Implementation: GraphK-LR Refiner
A metagenomic binning refinement tool for long reads, which can be used in conjunction with long-read binning tools such as OBLR, MetaBCC-LR, and others. This refinement tool considers information at the microorganism kingdom level during the refinement process and utilizes a read-overlap graph approach. The tool is being finalized as a Python-based command-line tool.
Results and Analysis
| Dataset | Tool | Precision(%) | Recall(%) | F1-score(%) | ARI(%) |
|---|---|---|---|---|---|
| SRR932898 | OBLR | 97.96 | 97.46 | 97.71 | 97.63 |
| GraphK-LR | 98.6 | 98.08 | 98.34 | 98.44 | |
| ERR97765782 | OBLR | 65.44 | 77.64 | 71.02 | 52.80 |
| GraphK-LR | 66.17 | 79.27 | 72.14 | 54.22 | |
| SRR13128014 | LRBinner | 79.27 | 87.89 | 83.36 | 64.72 |
| GraphK-LR | 79.88 | 88.57 | 84.01 | 65.42 | |
| ERR9765783 | OBLR | 79.04 | 96.91 | 87.06 | 76.95 |
| GraphK-LR | 79.52 | 97.77 | 87.71 | 77.87 |
Conclusion
This study introduces a new method for refining long-read metagenomic binning by using read-overlap graphs to correct misclassified reads from an initial binning tool. By incorporating kingdom-level annotations with species-specific markers and orthologous gene groups, we significantly improved binning, especially for unclassified reads. While traditional label propagation with GNNs is limited by the initial bin count, even small accuracy gains can greatly impact downstream analyses. Our approach adds kingdom-specific information directly from raw reads, offering a valuable enhancement to long-read binning methods.
Publications
References
[1] Wickramarachchi, A., Mallawaarachchi, V., Rajan, V., & Lin, Y. (2020). MetaBCC-LR: metagenomics binning by coverage and composition for long reads. Bioinformatics (Oxford, England), 36(Suppl_1), i3–i11. https://doi.org/10.1093/bioinformatics/btaa441
[2] Wickramarachchi, A., & Lin, Y. (2022). Binning long reads in metagenomics datasets using composition and coverage information. Algorithms for molecular biology : AMB, 17(1), 14. https://doi.org/10.1186/s13015-022-00221-z
[3] Wickramarachchi, A., & Lin, Y. (2022, May). Metagenomics binning of long reads using read-overlap graphs.

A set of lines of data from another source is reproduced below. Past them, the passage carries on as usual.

/-! ### Words worked out by the specification -/

/-- A word reads as this instruction, and the instruction is written as this word. -/
abbrev reads (w : IWord) (i : Instr) : Prop := decodeWord w = .ok i ∧ encode i = some w

/-- "Worked encodings" of spec/04. -/
theorem test_word_add : reads 0x8360D000 (.add true (some 6) (.q 1) (.n 4) false) := ⟨rfl, rfl⟩
theorem test_word_vfma : reads 0x370A6403 (.vfma false 4 1 2 3 .f32 0 false) := ⟨rfl, rfl⟩
theorem test_word_br : reads 0x1DD07FFC (.br false .nz (.n 13) (.q 0) 0xFFC) := ⟨rfl, rfl⟩
theorem test_word_jr : reads 0xA20F8000 (.jr true (.n 15)) := ⟨rfl, rfl⟩
theorem test_word_fnc : reads 0x300001D3 (.fncReg false (.q 0) (.q 0) true 6 .domain) := ⟨rfl, rfl⟩
/-- "Worked encodings" of spec/05. -/
theorem test_word_ld : reads 0x25C96008 (.ld false (some 12) (.n 2) .d64 8) := ⟨rfl, rfl⟩
theorem test_word_st : reads 0x277A3000 (.st false (.n 7) (.n 4) .b64 0) := ⟨rfl, rfl⟩
theorem test_word_addi : reads 0x85DEFFFF (.addi true (some 13) (.n 13) 0x7FFF) := ⟨rfl, rfl⟩
theorem test_word_amo : reads 0xAC008030 (.amoAdd true none (.q 1) (.q 0) .w64 .rlx .die) := ⟨rfl, rfl⟩
theorem test_word_mwait : reads 0xB209E001 (.mwait true none (.n 3) (.n 8)) := ⟨rfl, rfl⟩
theorem test_word_cwait : reads 0xB2000422 (.cwait true 1 2) := ⟨rfl, rfl⟩
theorem test_word_fadd : reads 0x35C07010 (.fadd false (some 12) (.q 0) (.n 12) .rne .f32) := ⟨rfl, rfl⟩
/-- "Worked encodings" of the chapters on tiles, matrices, vectors, tasks and the system. -/
theorem test_word_tld : reads 0x416D8060 (.tld false (.n 6) (.n 11) 1 true false) := ⟨rfl, rfl⟩
theorem test_word_tldv : reads 0x41600404 (.tldv false (.n 6) 0 2 false) := ⟨rfl, rfl⟩
theorem test_word_trel : reads 0x41582000 (.trel false (.n 5) (.n 0) 0 false) := ⟨rfl, rfl⟩
theorem test_word_tspace : reads 0x415B2C00 (.tspace false (.n 5) (.n 6) 0 false) := ⟨rfl, rfl⟩
theorem test_word_tstv : reads 0xC1DE0C00 (.tstv true (.n 13) (.n 12) 0 false 0) := ⟨rfl, rfl⟩
theorem test_word_cinc : reads 0x320E0033 (.cinc false (.n 12) 3) := ⟨rfl, rfl⟩
theorem test_word_mset : reads 0x430E8000 (.mset false (.n 0) (.n 13)) := ⟨rfl, rfl⟩
theorem test_word_mget : reads 0x43600400 (.mget false (.n 6)) := ⟨rfl, rfl⟩
theorem test_word_mldb : reads 0xC38C8800 (.mldb true (.n 8) (.n 9) 0 false) := ⟨rfl, rfl⟩
theorem test_word_mmul : reads 0x435B0D00 (.mmul false (.n 5) (.n 6) 4) := ⟨rfl, rfl⟩
theorem test_word_mclr : reads 0x437C1001 (.mclr false (.n 7) (.n 8) 0 false true) := ⟨rfl, rfl⟩
theorem test_word_mrd : reads 0x439D15A5 (.mrd false (.n 9) (.n 10) 6 true 5) := ⟨rfl, rfl⟩
theorem test_word_mrd_tile : reads 0x420D9400 (.mrdTile false (.q 0) (.n 11) 0 false) := ⟨rfl, rfl⟩
theorem test_word_mred : reads 0xC3001C05 (.mred true (.n 0) 0 false 1 .ssq) := ⟨rfl, rfl⟩
theorem test_word_mscr : reads 0xC3002010 (.mscr true (.n 0) 0 false 4) := ⟨rfl, rfl⟩
theorem test_word_mcmp : reads 0x433A2802 (.mcmp false (.n 3) (.n 4) 0 false true) := ⟨rfl, rfl⟩
theorem test_word_mstat : reads 0x43502C00 (.mstat false (.n 5) 0 false) := ⟨rfl, rfl⟩
theorem test_word_vrsq : reads 0xB7180487 (.vrsq true 4 3 .f32 0 true) := ⟨rfl, rfl⟩
theorem test_word_vbc : reads 0x3C85C400 (.vbc false 2 (.n 7) .f32 0 false) := ⟨rfl, rfl⟩
theorem test_word_vcmp : reads 0x3C5C5403 (.vcmp false 1 3 4 .lt .s32 0 false) := ⟨rfl, rfl⟩
theorem test_word_vcnt : reads 0x3C00150C (.vcnt false .s32 1 false) := ⟨rfl, rfl⟩
theorem test_word_vst : reads 0x3B059401 (.vst false 4 (.n 6) .s32 0 false) := ⟨rfl, rfl⟩
theorem test_word_vgath : reads 0x3B750004 (.vgath false 5 6 (.n 4) .f64 0 false) := ⟨rfl, rfl⟩
theorem test_word_vscan : reads 0x3D183507 (.vscan false 4 3 .xsum .s32 1 false) := ⟨rfl, rfl⟩
theorem test_word_vqnt : reads 0x3C88240F (.vqnt false 2 1 0 .e4m3 .f32 0 false) := ⟨rfl, rfl⟩
theorem test_word_vext : reads 0x3C2DD401 (.vext false 5 (.n 7) .s32 false) := ⟨rfl, rfl⟩
theorem test_word_vstg : reads 0xBA45D603 (.vstg true 1 (.n 7) .s32 2 false) := ⟨rfl, rfl⟩
theorem test_word_spawnp : reads 0xC72E8400 (.spawnp true (.n 2) (.n 13)) := ⟨rfl, rfl⟩
theorem test_word_join : reads 0x47101000 (.join false (.n 1)) := ⟨rfl, rfl⟩
theorem test_word_sleep : reads 0xC7501C01 (.sleep true (.n 5) true) := ⟨rfl, rfl⟩
theorem test_word_ppt : reads 0x48080130 (.ppt false (.n 0) 0x130) := ⟨rfl, rfl⟩
theorem test_word_fsub : reads 0x35985401 (.fsub false (some 9) (.n 0) (.n 5) .rne .f64) := ⟨rfl, rfl⟩
theorem test_word_stl : reads 0xABD834D8 (.stl true (.n 13) (.n 0) .b64 0x4D8) := ⟨rfl, rfl⟩
theorem test_word_amo_fadd : reads 0x2C00043A (.amoFaddF64 false none (.q 0) (.q 1) .rlx .die) := ⟨rfl, rfl⟩
theorem test_word_trap : reads 0x8000A802 (.trap true 0x2A) := ⟨rfl, rfl⟩
theorem test_word_genbump : reads 0x000A8004 (.genbump false none (.n 5)) := ⟨rfl, rfl⟩
theorem test_word_pgdone : reads 0x01AB6405 (.pgdone false (some 10) (.n 6) (.n 9)) := ⟨rfl, rfl⟩
theorem test_word_ctlrd : reads 0x4B500010 (.ctlrd false (some 5) .time) := ⟨rfl, rfl⟩
theorem test_word_ctlwr : reads 0x4A0DC140 (.ctlwr false (.n 11) .slottab) := ⟨rfl, rfl⟩
theorem test_word_cset : reads 0x440B0000 (.cset false (.q 0) (.n 6)) := ⟨rfl, rfl⟩
theorem test_word_cpyd : reads 0xC5DB0C60 (.cpyd true (.n 13) (.n 6) 1 true) := ⟨rfl, rfl⟩

/-! Each further encoded row of the opcode table, by its fixed bits, with S = 1 and every field 0, but for the width of an AMO and the
mask of a fence, which have no code 0. -/

theorem test_rows_1 :
    reads 0x80000001 (.nop true) ∧
    reads 0x80000003 (.tret true (.q 0)) ∧
    reads 0x80000006 (.pqui true none (.q 0) (.q 0)) ∧
    reads 0x80000007 (.pres true none (.q 0)) ∧
    reads 0x80000008 (.cflush true (.q 0) (.q 0)) ∧
    reads 0x80000009 (.celfl true) ∧
    reads 0x82000001 (.sub true none (.q 0) (.q 0) false) ∧
    reads 0x82000002 (.mul true none (.q 0) (.q 0) false) ∧
    reads 0x82000003 (.mulh true none (.q 0) (.q 0) false) ∧
    reads 0x82000004 (.mulhu true none (.q 0) (.q 0) false) ∧
    reads 0x82000005 (.div true none (.q 0) (.q 0) false) ∧
    reads 0x82000006 (.divu true none (.q 0) (.q 0) false) :=
  ⟨⟨rfl, rfl⟩, ⟨rfl, rfl⟩, ⟨rfl, rfl⟩, ⟨rfl, rfl⟩, ⟨rfl, rfl⟩, ⟨rfl, rfl⟩, ⟨rfl, rfl⟩, ⟨rfl, rfl⟩, ⟨rfl, rfl⟩, ⟨rfl, rfl⟩, ⟨rfl, rfl⟩, ⟨rfl, rfl⟩⟩

theorem test_rows_2 :
    reads 0x82000007 (.rem true none (.q 0) (.q 0) false) ∧
    reads 0x82000008 (.remu true none (.q 0) (.q 0) false) ∧
    reads 0x82000009 (.and true none (.q 0) (.q 0) false) ∧
    reads 0x8200000A (.or true none (.q 0) (.q 0) false) ∧
    reads 0x8200000B (.xor true none (.q 0) (.q 0) false) ∧
    reads 0x8200000C (.andn true none (.q 0) (.q 0) false) ∧
    reads 0x8200000D (.shl true none (.q 0) (.q 0) false) ∧
    reads 0x8200000E (.shr true none (.q 0) (.q 0) false) ∧
    reads 0x8200000F (.sra true none (.q 0) (.q 0) false) ∧
    reads 0x82000010 (.ror true none (.q 0) (.q 0) false) ∧
    reads 0x82000011 (.slt true none (.q 0) (.q 0) false) ∧
    reads 0x82000012 (.sltu true none (.q 0) (.q 0) false) :=
  ⟨⟨rfl, rfl⟩, ⟨rfl, rfl⟩, ⟨rfl, rfl⟩, ⟨rfl, rfl⟩, ⟨rfl, rfl⟩, ⟨rfl, rfl⟩, ⟨rfl, rfl⟩, ⟨rfl, rfl⟩, ⟨rfl, rfl⟩, ⟨rfl, rfl⟩, ⟨rfl, rfl⟩, ⟨rfl, rfl⟩⟩

theorem test_rows_3 :
    reads 0x82000013 (.seq true none (.q 0) (.q 0) false) ∧
    reads 0x82000014 (.min true none (.q 0) (.q 0) false) ∧
    reads 0x82000015 (.max true none (.q 0) (.q 0) false) ∧
    reads 0x82000016 (.minu true none (.q 0) (.q 0) false) ∧
    reads 0x82000017 (.maxu true none (.q 0) (.q 0) false) ∧
    reads 0x82000018 (.clz true none (.q 0) false) ∧
    reads 0x82000019 (.ctz true none (.q 0) false) ∧
    reads 0x8200001A (.popc true none (.q 0) false) ∧
    reads 0x8200001B (.sext true none (.q 0) (.q 0) false) ∧
    reads 0x8200001C (.zext true none (.q 0) (.q 0) false) ∧
    reads 0x86000000 (.andi true none (.q 0) 0) ∧
    reads 0x88000000 (.ori true none (.q 0) 0) :=
  ⟨⟨rfl, rfl⟩, ⟨rfl, rfl⟩, ⟨rfl, rfl⟩, ⟨rfl, rfl⟩, ⟨rfl, rfl⟩, ⟨rfl, rfl⟩, ⟨rfl, rfl⟩, ⟨rfl, rfl⟩, ⟨rfl, rfl⟩, ⟨rfl, rfl⟩, ⟨rfl, rfl⟩, ⟨rfl, rfl⟩⟩

theorem test_rows_4 :
    reads 0x8A000000 (.xori true none (.q 0) 0) ∧
    reads 0x8C000000 (.shli true none (.q 0) 0) ∧
    reads 0x8E000000 (.shri true none (.q 0) 0) ∧
    reads 0x90000000 (.srai true none (.q 0) 0) ∧
    reads 0x92000000 (.slti true none (.q 0) 0) ∧
    reads 0x94000000 (.sltiu true none (.q 0) 0) ∧
    reads 0x96000000 (.ldi true none 0) ∧
    reads 0x98000000 (.ldpc true none 0) ∧
    reads 0x9A000000 (.hmake true none (.q 0) (.q 0)) ∧
    reads 0x9A000001 (.hidx true none (.q 0) (.q 0)) ∧
    reads 0x9A000002 (.hver true none (.q 0) (.q 0)) ∧
    reads 0x9A000003 (.hfld true none (.q 0) (.q 0)) :=
  ⟨⟨rfl, rfl⟩, ⟨rfl, rfl⟩, ⟨rfl, rfl⟩, ⟨rfl, rfl⟩, ⟨rfl, rfl⟩, ⟨rfl, rfl⟩, ⟨rfl, rfl⟩, ⟨rfl, rfl⟩, ⟨rfl, rfl⟩, ⟨rfl, rfl⟩, ⟨rfl, rfl⟩, ⟨rfl, rfl⟩⟩

theorem test_rows_5 :
    reads 0x9E000000 (.j true 0) ∧
    reads 0xA0000000 (.call true 0) ∧
    reads 0xA2000001 (.jrCall true (.q 0)) ∧
    reads 0xA8000000 (.ldl true none (.q 0) .s8 0) ∧
    reads 0xAC000021 (.amoAnd true none (.q 0) (.q 0) .w32 .rlx .die) ∧
    reads 0xAC000022 (.amoOr true none (.q 0) (.q 0) .w32 .rlx .die) ∧
    reads 0xAC000023 (.amoXor true none (.q 0) (.q 0) .w32 .rlx .die) ∧
    reads 0xAC000024 (.amoMin true none (.q 0) (.q 0) .w32 .rlx .die) ∧
    reads 0xAC000025 (.amoMax true none (.q 0) (.q 0) .w32 .rlx .die) ∧
    reads 0xAC000026 (.amoMinu true none (.q 0) (.q 0) .w32 .rlx .die) ∧
    reads 0xAC000027 (.amoMaxu true none (.q 0) (.q 0) .w32 .rlx .die) ∧
    reads 0xAC000028 (.amoSwap true none (.q 0) (.q 0) .w32 .rlx .die) :=
  ⟨⟨rfl, rfl⟩, ⟨rfl, rfl⟩, ⟨rfl, rfl⟩, ⟨rfl, rfl⟩, ⟨rfl, rfl⟩, ⟨rfl, rfl⟩, ⟨rfl, rfl⟩, ⟨rfl, rfl⟩, ⟨rfl, rfl⟩, ⟨rfl, rfl⟩, ⟨rfl, rfl⟩, ⟨rfl, rfl⟩⟩

theorem test_rows_6 :
    reads 0xAC000029 (.amoFaddF32 true none (.q 0) (.q 0) .rlx .die) ∧
    reads 0xAE000020 (.cas true (.q 0) (.q 0) (.q 0) .w32 .rlx .die) ∧
    reads 0xB0000040 (.fncFull true (.q 0) (.q 0) false 2 .thread) ∧
    reads 0xB0000041 (.fncAcq true (.q 0) (.q 0) false 2 .thread) ∧
    reads 0xB0000042 (.fncRel true (.q 0) (.q 0) false 2 .thread) ∧
    reads 0xB2000000 (.pref true (.q 0) (.q 0)) ∧
    reads 0xB2000004 (.crd true none 0) ∧
    reads 0xB4000002 (.fmul true none (.q 0) (.q 0) .rne .f64) ∧
    reads 0xB4000003 (.fdiv true none (.q 0) (.q 0) .rne .f64) ∧
    reads 0xB4000004 (.fsqrt true none (.q 0) .rne .f64) ∧
    reads 0xB4000005 (.fma true (.q 0) (.q 0) (.q 0) .rne .f64) ∧
    reads 0xB4000006 (.fmin true none (.q 0) (.q 0) .f64) :=
  ⟨⟨rfl, rfl⟩, ⟨rfl, rfl⟩, ⟨rfl, rfl⟩, ⟨rfl, rfl⟩, ⟨rfl, rfl⟩, ⟨rfl, rfl⟩, ⟨rfl, rfl⟩, ⟨rfl, rfl⟩, ⟨rfl, rfl⟩, ⟨rfl, rfl⟩, ⟨rfl, rfl⟩, ⟨rfl, rfl⟩⟩

theorem test_rows_7 :
    reads 0xB4000007 (.fmax true none (.q 0) (.q 0) .f64) ∧
    reads 0xB4000008 (.fcmp true none (.q 0) (.q 0) .eq .f64) ∧
    reads 0xB4000009 (.fcvt true none (.q 0) .ff .rne .f64) ∧
    reads 0xB400000A (.fclass true none (.q 0) .f64) ∧
    reads 0xB6000000 (.vaddFp true 0 0 0 .f64 0 false) ∧
    reads 0xB6000001 (.vsubFp true 0 0 0 .f64 0 false) ∧
    reads 0xB6000002 (.vmulFp true 0 0 0 .f64 0 false) ∧
    reads 0xB6000004 (.vfnma true 0 0 0 0 .f64 0 false) ∧
    reads 0xB6000005 (.vdiv true 0 0 0 .f64 0 false) ∧
    reads 0xB6000006 (.vsqrt true 0 0 .f64 0 false) ∧
    reads 0xB6000008 (.vexp2 true 0 0 .f64 0 false) ∧
    reads 0xB6000009 (.vlog2 true 0 0 .f64 0 false) :=
  ⟨⟨rfl, rfl⟩, ⟨rfl, rfl⟩, ⟨rfl, rfl⟩, ⟨rfl, rfl⟩, ⟨rfl, rfl⟩, ⟨rfl, rfl⟩, ⟨rfl, rfl⟩, ⟨rfl, rfl⟩, ⟨rfl, rfl⟩, ⟨rfl, rfl⟩, ⟨rfl, rfl⟩, ⟨rfl, rfl⟩⟩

In RECOMB International Workshop on Comparative Genomics (pp. 260-278). Cham: Springer International Publishing.
[4] D. Herath, S. L. Tang, K. Tandon, D.Ackland, and S. K. Halgamuge, “CoMet: A workflow using contig coverage and composition for binning a metagenomic sample with high precision,” BMC Bioinformatics, vol. 18, 2017, doi:10.1186/s12859-017-1967-3.
[5] V. Mallawaarachchi and Y. Lin, “MetaCoAG: Binning Metagenomic Contigs via Composition, Coverage and Assembly Graphs,” in Lecture Notes in Computer Science (including subseries Lecture Notes in Artificial Intelligence and Lecture Notes in Bioinformatics), 2022. doi: 10.1007/978-3-031-04749-7_5.
[6] V. Mallawaarachchi, A. Wickramarachchi, and Y. Lin, “GraphBin: refined binning of metagenomic contigs using assembly graphs,” Bioinformatics, vol. 36, no. 11, pp. 3307–3313, Jun. 2020, doi:10.1093/BIOINFORMATICS/BTAA180.